**Task requirements**
Transcribe exactly the lines from the one containing "let s := s.when" through the end of the entries, including both the first and the last, and nothing else.

**Stored data**
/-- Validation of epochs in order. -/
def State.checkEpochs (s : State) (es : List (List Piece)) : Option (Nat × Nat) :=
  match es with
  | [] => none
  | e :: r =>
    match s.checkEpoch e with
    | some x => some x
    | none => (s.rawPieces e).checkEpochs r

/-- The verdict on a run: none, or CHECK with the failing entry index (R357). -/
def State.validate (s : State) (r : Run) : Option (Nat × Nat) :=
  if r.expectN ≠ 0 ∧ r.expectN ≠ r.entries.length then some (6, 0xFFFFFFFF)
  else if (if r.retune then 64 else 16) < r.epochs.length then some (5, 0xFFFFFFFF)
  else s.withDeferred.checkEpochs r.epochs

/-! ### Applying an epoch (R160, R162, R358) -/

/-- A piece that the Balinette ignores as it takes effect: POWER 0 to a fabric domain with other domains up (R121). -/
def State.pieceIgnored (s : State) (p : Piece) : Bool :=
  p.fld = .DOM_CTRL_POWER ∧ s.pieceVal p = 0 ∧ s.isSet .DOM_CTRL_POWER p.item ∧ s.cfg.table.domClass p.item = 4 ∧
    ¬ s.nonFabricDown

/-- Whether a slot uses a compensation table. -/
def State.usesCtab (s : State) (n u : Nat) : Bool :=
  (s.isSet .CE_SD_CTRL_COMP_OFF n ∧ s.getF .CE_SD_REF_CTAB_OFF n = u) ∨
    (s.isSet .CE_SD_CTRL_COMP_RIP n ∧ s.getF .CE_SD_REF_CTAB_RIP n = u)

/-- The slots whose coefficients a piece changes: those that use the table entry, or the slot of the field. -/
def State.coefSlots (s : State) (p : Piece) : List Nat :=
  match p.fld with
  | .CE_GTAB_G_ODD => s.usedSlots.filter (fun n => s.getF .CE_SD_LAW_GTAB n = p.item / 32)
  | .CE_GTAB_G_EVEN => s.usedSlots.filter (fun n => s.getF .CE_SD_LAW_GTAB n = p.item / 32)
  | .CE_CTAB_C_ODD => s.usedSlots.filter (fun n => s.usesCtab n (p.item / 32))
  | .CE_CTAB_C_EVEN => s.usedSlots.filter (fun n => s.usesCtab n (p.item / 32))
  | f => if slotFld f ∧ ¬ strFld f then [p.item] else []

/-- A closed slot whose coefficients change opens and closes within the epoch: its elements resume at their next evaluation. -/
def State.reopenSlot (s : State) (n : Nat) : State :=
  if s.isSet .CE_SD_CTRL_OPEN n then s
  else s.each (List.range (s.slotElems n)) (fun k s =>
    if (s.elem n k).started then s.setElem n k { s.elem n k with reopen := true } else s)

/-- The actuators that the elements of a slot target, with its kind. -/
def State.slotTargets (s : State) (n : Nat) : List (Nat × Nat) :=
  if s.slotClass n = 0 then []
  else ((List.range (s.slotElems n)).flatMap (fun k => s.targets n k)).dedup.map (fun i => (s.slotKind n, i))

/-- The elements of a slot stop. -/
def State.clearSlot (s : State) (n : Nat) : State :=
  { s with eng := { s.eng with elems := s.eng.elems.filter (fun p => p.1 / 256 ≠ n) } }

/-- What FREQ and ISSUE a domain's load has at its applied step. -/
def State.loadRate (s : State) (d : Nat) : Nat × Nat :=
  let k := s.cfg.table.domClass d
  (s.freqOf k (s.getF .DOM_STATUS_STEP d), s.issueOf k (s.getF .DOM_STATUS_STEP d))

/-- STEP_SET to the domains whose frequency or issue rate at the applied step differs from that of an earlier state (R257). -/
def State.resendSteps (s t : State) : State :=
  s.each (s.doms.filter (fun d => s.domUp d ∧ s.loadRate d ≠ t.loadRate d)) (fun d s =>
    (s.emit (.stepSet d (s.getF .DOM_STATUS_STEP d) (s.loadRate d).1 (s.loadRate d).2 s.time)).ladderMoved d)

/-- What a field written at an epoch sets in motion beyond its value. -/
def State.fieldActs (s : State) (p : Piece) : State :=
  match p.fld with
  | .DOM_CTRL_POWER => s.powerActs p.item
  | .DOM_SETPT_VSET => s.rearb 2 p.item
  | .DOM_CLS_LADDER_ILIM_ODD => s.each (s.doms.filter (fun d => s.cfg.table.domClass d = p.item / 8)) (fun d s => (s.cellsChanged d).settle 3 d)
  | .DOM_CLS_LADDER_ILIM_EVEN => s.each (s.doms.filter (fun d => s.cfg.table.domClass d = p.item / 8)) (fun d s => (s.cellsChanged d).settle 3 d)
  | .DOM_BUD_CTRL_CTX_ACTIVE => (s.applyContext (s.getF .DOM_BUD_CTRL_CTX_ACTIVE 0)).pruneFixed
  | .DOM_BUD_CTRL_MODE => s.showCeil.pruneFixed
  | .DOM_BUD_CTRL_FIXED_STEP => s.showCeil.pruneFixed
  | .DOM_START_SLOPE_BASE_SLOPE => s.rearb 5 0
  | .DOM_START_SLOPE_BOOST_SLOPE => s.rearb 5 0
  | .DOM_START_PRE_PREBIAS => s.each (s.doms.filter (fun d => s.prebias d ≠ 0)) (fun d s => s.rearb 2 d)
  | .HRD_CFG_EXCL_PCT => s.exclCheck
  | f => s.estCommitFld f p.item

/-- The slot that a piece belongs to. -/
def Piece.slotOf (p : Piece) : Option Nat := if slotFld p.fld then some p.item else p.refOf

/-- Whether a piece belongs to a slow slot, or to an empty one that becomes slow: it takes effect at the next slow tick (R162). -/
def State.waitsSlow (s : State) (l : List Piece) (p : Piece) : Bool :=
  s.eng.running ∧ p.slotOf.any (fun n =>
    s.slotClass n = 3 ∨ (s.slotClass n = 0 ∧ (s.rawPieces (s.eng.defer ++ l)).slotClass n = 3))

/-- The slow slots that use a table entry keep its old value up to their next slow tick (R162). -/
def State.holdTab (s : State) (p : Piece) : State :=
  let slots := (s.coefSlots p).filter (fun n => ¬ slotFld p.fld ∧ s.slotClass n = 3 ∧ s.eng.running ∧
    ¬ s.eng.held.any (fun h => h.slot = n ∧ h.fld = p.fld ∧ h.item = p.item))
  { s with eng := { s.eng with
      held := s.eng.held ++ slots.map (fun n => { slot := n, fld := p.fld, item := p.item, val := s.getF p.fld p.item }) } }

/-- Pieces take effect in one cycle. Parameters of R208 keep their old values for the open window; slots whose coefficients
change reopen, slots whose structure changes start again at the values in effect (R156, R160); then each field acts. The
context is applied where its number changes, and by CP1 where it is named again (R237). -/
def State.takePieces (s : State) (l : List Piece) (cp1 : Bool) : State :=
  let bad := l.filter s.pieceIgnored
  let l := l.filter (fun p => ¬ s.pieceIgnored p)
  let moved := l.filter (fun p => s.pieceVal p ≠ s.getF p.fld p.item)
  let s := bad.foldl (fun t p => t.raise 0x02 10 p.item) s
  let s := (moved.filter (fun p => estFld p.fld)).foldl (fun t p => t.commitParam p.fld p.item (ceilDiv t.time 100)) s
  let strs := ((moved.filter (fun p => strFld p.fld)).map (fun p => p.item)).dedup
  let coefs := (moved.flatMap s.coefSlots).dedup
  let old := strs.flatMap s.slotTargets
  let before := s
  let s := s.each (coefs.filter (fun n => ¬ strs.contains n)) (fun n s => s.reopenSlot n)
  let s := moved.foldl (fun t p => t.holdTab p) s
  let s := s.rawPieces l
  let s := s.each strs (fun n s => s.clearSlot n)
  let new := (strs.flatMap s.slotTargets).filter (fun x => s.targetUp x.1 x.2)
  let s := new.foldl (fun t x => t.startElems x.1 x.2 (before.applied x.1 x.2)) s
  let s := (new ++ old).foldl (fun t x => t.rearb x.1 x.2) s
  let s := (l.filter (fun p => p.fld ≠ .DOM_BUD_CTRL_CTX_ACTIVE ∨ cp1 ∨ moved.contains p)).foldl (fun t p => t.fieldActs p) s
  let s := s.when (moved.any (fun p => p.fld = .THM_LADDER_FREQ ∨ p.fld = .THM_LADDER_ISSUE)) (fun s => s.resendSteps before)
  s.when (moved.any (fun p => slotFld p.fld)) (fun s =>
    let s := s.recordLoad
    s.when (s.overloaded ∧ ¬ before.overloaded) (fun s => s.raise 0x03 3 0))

**Answer for the task**
  let s := s.when (moved.any (fun p => p.fld = .THM_LADDER_FREQ ∨ p.fld = .THM_LADDER_ISSUE)) (fun s => s.resendSteps before)
  s.when (moved.any (fun p => slotFld p.fld)) (fun s =>
    let s := s.recordLoad
    s.when (s.overloaded ∧ ¬ before.overloaded) (fun s => s.raise 0x03 3 0))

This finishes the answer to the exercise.